At the moment I have two dozen eggs, I gave my sister 3 dozen yesterday and will have 10–12 new eggs from the chickens today.
@DaphneT Sounds like you could be selling them? Local restaurants local grocery or at a farmers market. Eggs will keep for a long time in the fridge. Probably up to a month. But, if the chickens are producing bunches of them, that would not really help you. Are you eating all these eggs? You might want to get your cholesterol checked.
@JLeslie, hmm, that might be why I need to find a way to store them longer? No, that can’t be it.
Local sales require a bit more than we produce, frig space is limited, eggs can be stored longer than a month and still be good if handled properly. I’m just seeking information on what constitutes handling properly. Little details like curdling at 80 degrees don’t always jump out of internet information sources.
@DaphneT The health department must have rules on such things I would think? I don’t know much about that sort of thing. Maybe just sell them to neighbors. If I could buy eggs very inexpensively from my neighbor who I knew was nice to her chickens I would do it. Cage free for the price of a commercial dozen. But, it isn’t very much money for a dozen eggs. You might prefer to just give them away.
I use to buy eggs and honey from a man that was a farmer in the next town. Good honey and fresh eggs.
I am wondering about custard. Couldn’t you make custard and then freeze it? It might be a bit more trouble, but if you really want to use up the eggs, frozen custard would be my first choice. and YUM!
Or someone mentioning honey reminded me of this: http://www.cooks.com/rec/view/0,1916,153184-244192,00.html
And then there is THIS: http://www.georgiaeggs.org/pages/freezingeggs.html
But I like the tip about honey or salt in the first tip. When you freeze eggs, they won’t be any good for making mayonnaise from or any other food that leaves the eggs uncooked. ONLY use thawed eggs for foods that will completely cook the egg. That means NOT EGG NOG. Sorry. That is the bad news. The good news is that eggs are easy to preserve by freezing.
@cazzie Brilliant! The frozen custard reminded me that French Vanilla ice cream is made with egg yolks.
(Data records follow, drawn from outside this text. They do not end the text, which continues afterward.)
theorem Alike.storeDin (h : s.Alike t) (i : Fin 4) (v : Word) :
    { s with din := s.din.set i v, dinW := s.dinW.set i.val true i.isLt }.Alike
      { t with din := t.din.set i v, dinW := t.dinW.set i.val true i.isLt } := by
  refine { h with dinW := congrArg (Vector.set · i.val true i.isLt) h.dinW, din := fun j hj => ?_ }
  by_cases hji : j = i
  · subst hji
    exact (Quad.get_set_self s.din j v).trans (Quad.get_set_self t.din j v).symm
  · have hw : s.dinW.get j = true := (Vector.get_set_of_ne' s.dinW true hji).symm.trans hj
    exact (Quad.get_set_of_ne s.din v hji).trans ((h.din j hw).trans (Quad.get_set_of_ne t.din v hji).symm)

theorem Alike.writeReg (h : s.Alike t) (r : Reg) (v : Word) : (s.writeReg r v).AlikeAfter (t.writeReg r v) := by
  have store {u w : State} (r : Reg) (hu : u.Alike w) :
      (if s.status.busy then s.busyWrite r v else u).AlikeAfter (if t.status.busy then t.busyWrite r v else w) := by
    rw [← h.status]
    split
    · exact .busyWrite h.faults r v
    · exact hu.after
  cases r with
  | keyLen => exact store .keyLen { h with keyLen := rfl }
  | key i => exact store (.key i) (h.storeKey i v)
  | din i => exact store (.din i) (h.storeDin i v)
  | _ => exact h.after

/-! ### Acceptance of a command -/

theorem unwrittenKeys_congr (h : s.keyW = t.keyW) (n : Nat) : s.unwrittenKeys n = t.unwrittenKeys n := by
  simp only [unwrittenKeys, h]

theorem unwrittenDin_congr (h : s.dinW = t.dinW) : s.unwrittenDin = t.unwrittenDin := by
  simp only [unwrittenDin, h]

/-- Where SET_KEY raises nothing, the key words it consumes are written (60_exceptions.md R258). -/
theorem keyW_of_no_unwritten {n : Nat} (h : s.unwrittenKeys n = []) (i : Fin 8) (hi : i.val < n / 4) :
    s.keyW.get i = true := by
  by_contra hw
  have := (mem_unwrittenKeys s n (.unwrittenInput (.key i))).2 ⟨i, hi, by simpa using hw, rfl⟩
  rw [h] at this
  cases this

theorem dinW_of_no_unwritten (h : s.unwrittenDin = []) (i : Fin 4) : s.dinW.get i = true := by
  by_contra hw
  have := (mem_unwrittenDin s (.unwrittenInput (.din i))).2 ⟨i, by simpa using hw, rfl⟩
  rw [h] at this
  cases this

/-- The expansion starts from the consumed key words, and only its own round keys are read before it ends. -/
theorem Alike.startKey (h : s.Alike t) : s.startKey.AlikeAfter t.startKey := by
  refine ⟨?_, fun hn => ?_⟩
  · have same : s.unwrittenKeys s.keyLen.toNat = t.unwrittenKeys t.keyLen.toNat := by
      rw [h.keyLen, unwrittenKeys_congr h.keyW]
    exact (congrArg (fun fs => (s.raiseAll fs).faults) same).trans (raiseAll_congr _ h.faults)
  · have hnil := raiseAll_eq_nil hn
    have hnil' : t.unwrittenKeys t.keyLen.toNat = [] := by rwa [← h.keyLen, ← unwrittenKeys_congr h.keyW]
    have pad : padWords s.keyLen.toNat s.key = padWords t.keyLen.toNat t.key := by
      rw [← h.keyLen]
      exact padWords_congr fun i hi => h.key i (keyW_of_no_unwritten hnil i hi)
    unfold State.startKey
    rw [hnil, hnil', raiseAll_nil, raiseAll_nil]
    exact { h with
      status := by simp [h.status]
      phase := rfl
      rk := fun hk => by cases hk
      schedule := fun _ => ⟨pad, rfl, fun k hk => absurd hk (by simp)⟩
      network := fun _ hks => absurd rfl hks }

/-- The rounds start from DIN (44_round_network.md R212, R217). -/
theorem Alike.startBlock (h : s.Alike t) (op : BitVec 4) (r : Fin 33) {p : Phase} (hp : p ≠ .ksStep ∧ p ≠ .ksSbox) :
    (s.startBlock op r p).AlikeAfter (t.startBlock op r p) := by
  refine ⟨?_, fun hn => ?_⟩
  · exact (congrArg (fun fs => (s.raiseAll fs).faults) (unwrittenDin_congr h.dinW)).trans (raiseAll_congr _ h.faults)
  · have hnil := raiseAll_eq_nil hn
    have hnil' : t.unwrittenDin = [] := by rwa [← unwrittenDin_congr h.dinW]
    have block : s.din = t.din := Quad.ext_get fun i => h.din i (dinW_of_no_unwritten hnil i)
    unfold State.startBlock
    rw [hnil, hnil', raiseAll_nil, raiseAll_nil]
    exact { h with
      status := by simp [h.status]
      phase := rfl
      schedule := fun hks => absurd hks (not_or.2 hp)
      network := fun _ _ _ => ⟨rfl, rfl, block⟩ }

theorem Alike.acceptSetKey (h : s.Alike t) : (acceptSetKey s).AlikeAfter (acceptSetKey t) := by
  cases hv : validate s.keyLen with
  | some e =>
    rw [acceptSetKey_of_illegal hv, acceptSetKey_of_illegal (h.keyLen ▸ hv)]
    exact (h.complete e).after
  | none =>
    rw [acceptSetKey_of_legal hv, acceptSetKey_of_legal (h.keyLen ▸ hv)]
    exact h.startKey

theorem Alike.acceptBlock (h : s.Alike t) (op : BitVec 4) (r : Fin 33) {p : Phase} (hp : p ≠ .ksStep ∧ p ≠ .ksSbox) :
    (acceptBlock op r p s).AlikeAfter (acceptBlock op r p t) := by
  cases hk : s.status.keyValid with
  | true =>
    rw [acceptBlock_of_schedule hk, acceptBlock_of_schedule (h.status ▸ hk)]
    exact h.startBlock op r hp
  | false =>
    rw [acceptBlock_of_no_schedule hk, acceptBlock_of_no_schedule (h.status ▸ hk)]
    exact .raise (h.complete _).faults _

end State

/-! ### The host's lines -/

/-- Both outcomes are next states, and these agree as long as no fault is recorded. -/
def OutcomesAlike (o p : Host.Outcome State Fault Refusal) : Prop :=
  ∃ s t : State, o = .next s ∧ p = .next t ∧ s.AlikeAfter t

theorem State.AlikeAfter.outcomes {s t : State} (h : s.AlikeAfter t) : OutcomesAlike (.next s) (.next t) :=
  ⟨s, t, rfl, rfl, h⟩

theorem writeCmd_alike {s t : State} (h : s.Alike t) (c : Word) : OutcomesAlike (s.writeCmd c) (t.writeCmd c) := by
  cases hb : s.status.busy with
  | true =>
    rw [writeCmd_busy hb, writeCmd_busy (h.status ▸ hb)]
    exact (State.AlikeAfter.busyWrite h.faults _ _).outcomes
  | false =>
    rw [writeCmd_idle hb, writeCmd_idle (h.status ▸ hb)]
    refine State.AlikeAfter.outcomes ?_
    split
    · exact h.acceptSetKey
    · exact h.acceptBlock _ _ (by decide)
    · exact h.acceptBlock _ _ (by decide)
    · exact (h.complete _).after
    · exact .raise (h.complete _).faults _

theorem busWrite_alike {s t : State} (h : s.Alike t) (off : BitVec 8) (n : Nat) (v : Word) :
    OutcomesAlike (s.busWrite off n v) (t.busWrite off n v) := by
  rcases access_cases off n with hf | ⟨rfl, r, rfl⟩
  · rw [busWrite_dropped _ v hf, busWrite_dropped _ v hf]
    exact (State.AlikeAfter.raiseAll h.faults fun _ => h).outcomes
  · rw [busWrite_offset, busWrite_offset]
    cases r with
    | cmd => exact writeCmd_alike h v
    | _ => exact (h.writeReg _ v).outcomes

theorem hostOp_alike {s t : State} (h : s.Alike t) (l : HostLine) (rest : List HostLine) :
    OutcomesAlike (s.hostOp l rest) (t.hostOp l rest) := by
  have hr := h.withHost rest
  obtain ⟨g, op⟩ := l
  cases op with
  | write off n v => exact busWrite_alike hr off n v
  | read off n x => exact (hr.busRead off n x).outcomes
  | wait x =>
    have busy : t.status.busy = s.status.busy := congrArg Status.busy h.status.symm
    have word : t.status.word = s.status.word := congrArg Status.word h.status.symm
    simp only [State.hostOp, busy, word]
    split
    · exact h.after.outcomes
    · exact (hr.setVar x s.status.word).after.outcomes

theorem hostStep_alike {s t : State} (h : s.Alike t) : OutcomesAlike s.hostStep t.hostStep := by
  unfold State.hostStep
  rw [← h.host]
  cases s.host with
  | nil => exact h.after.outcomes
  | cons l rest => exact hostOp_alike h l rest

theorem State.Alike.mover {s t : State} (h : s.Alike t) : s.mover = t.mover := by
  unfold State.mover
  rw [h.phase, h.host, h.status]

/-! ### Operations of the core -/

/-- The phases of ENCRYPT and DECRYPT (44_round_network.md R219). -/
abbrev Phase.InRounds (p : Phase) : Prop := p ≠ .idle ∧ p ≠ .ksStep ∧ p ≠ .ksSbox

namespace State

variable {s t : State}

/-- While rounds run there is a schedule (44_round_network.md R221). -/
theorem Inv.keyValid_of_rounds (h : s.Inv) (hp : s.phase.InRounds) : s.status.keyValid = true := by
  have phase := h.phase
  unfold PhaseInv at phase
  split at phase
  case h_1 e => exact absurd e hp.1
  case h_2 e => exact absurd e hp.2.1
  case h_3 e => exact absurd e hp.2.2
  all_goals exact phase.1

/-- While rounds run, RND, ACT and the working state are the same. -/
theorem Alike.rounds (h : s.Alike t) (hs : s.phase.InRounds) : s.rnd = t.rnd ∧ s.act = t.act ∧ s.active = t.active := by
  obtain ⟨h1, h2, h3⟩ := hs
  exact h.network h1 h2 h3

theorem Alike.spendGap (h : s.Alike t) : s.spendGap.Alike t.spendGap := by
  unfold State.spendGap
  rw [← h.host]
  split
  · exact h
  · exact h.withHost _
Well, I tried to can some homemade eggnog today and I don’t think it worked but I haven’t opened one yet. The reason I don’t think it worked is because when I too the jars out of my pressure canner they seemed to contain small clear balls throughout the contents next to the inside of the jars. I’m guessing it is small pieces of egg whites, even though I cooked the eggnog before trying to can it.
@thorninmud Eggs may ‘curdle’ at 80 degrees but I cooked my eggnog to 170 degrees and it didn’t curdle until I tried to can it
@Bird_Lady Notice that @thorninmud said 80° Celsius, which is 176° Fahrenheit. Since 170° Celsius would be 338° Fahrenheit, I'm going to guess that you cooked your eggnog at 170° Fahrenheit. That is lower than 80° Celsius, so that's why it didn't curdle until later.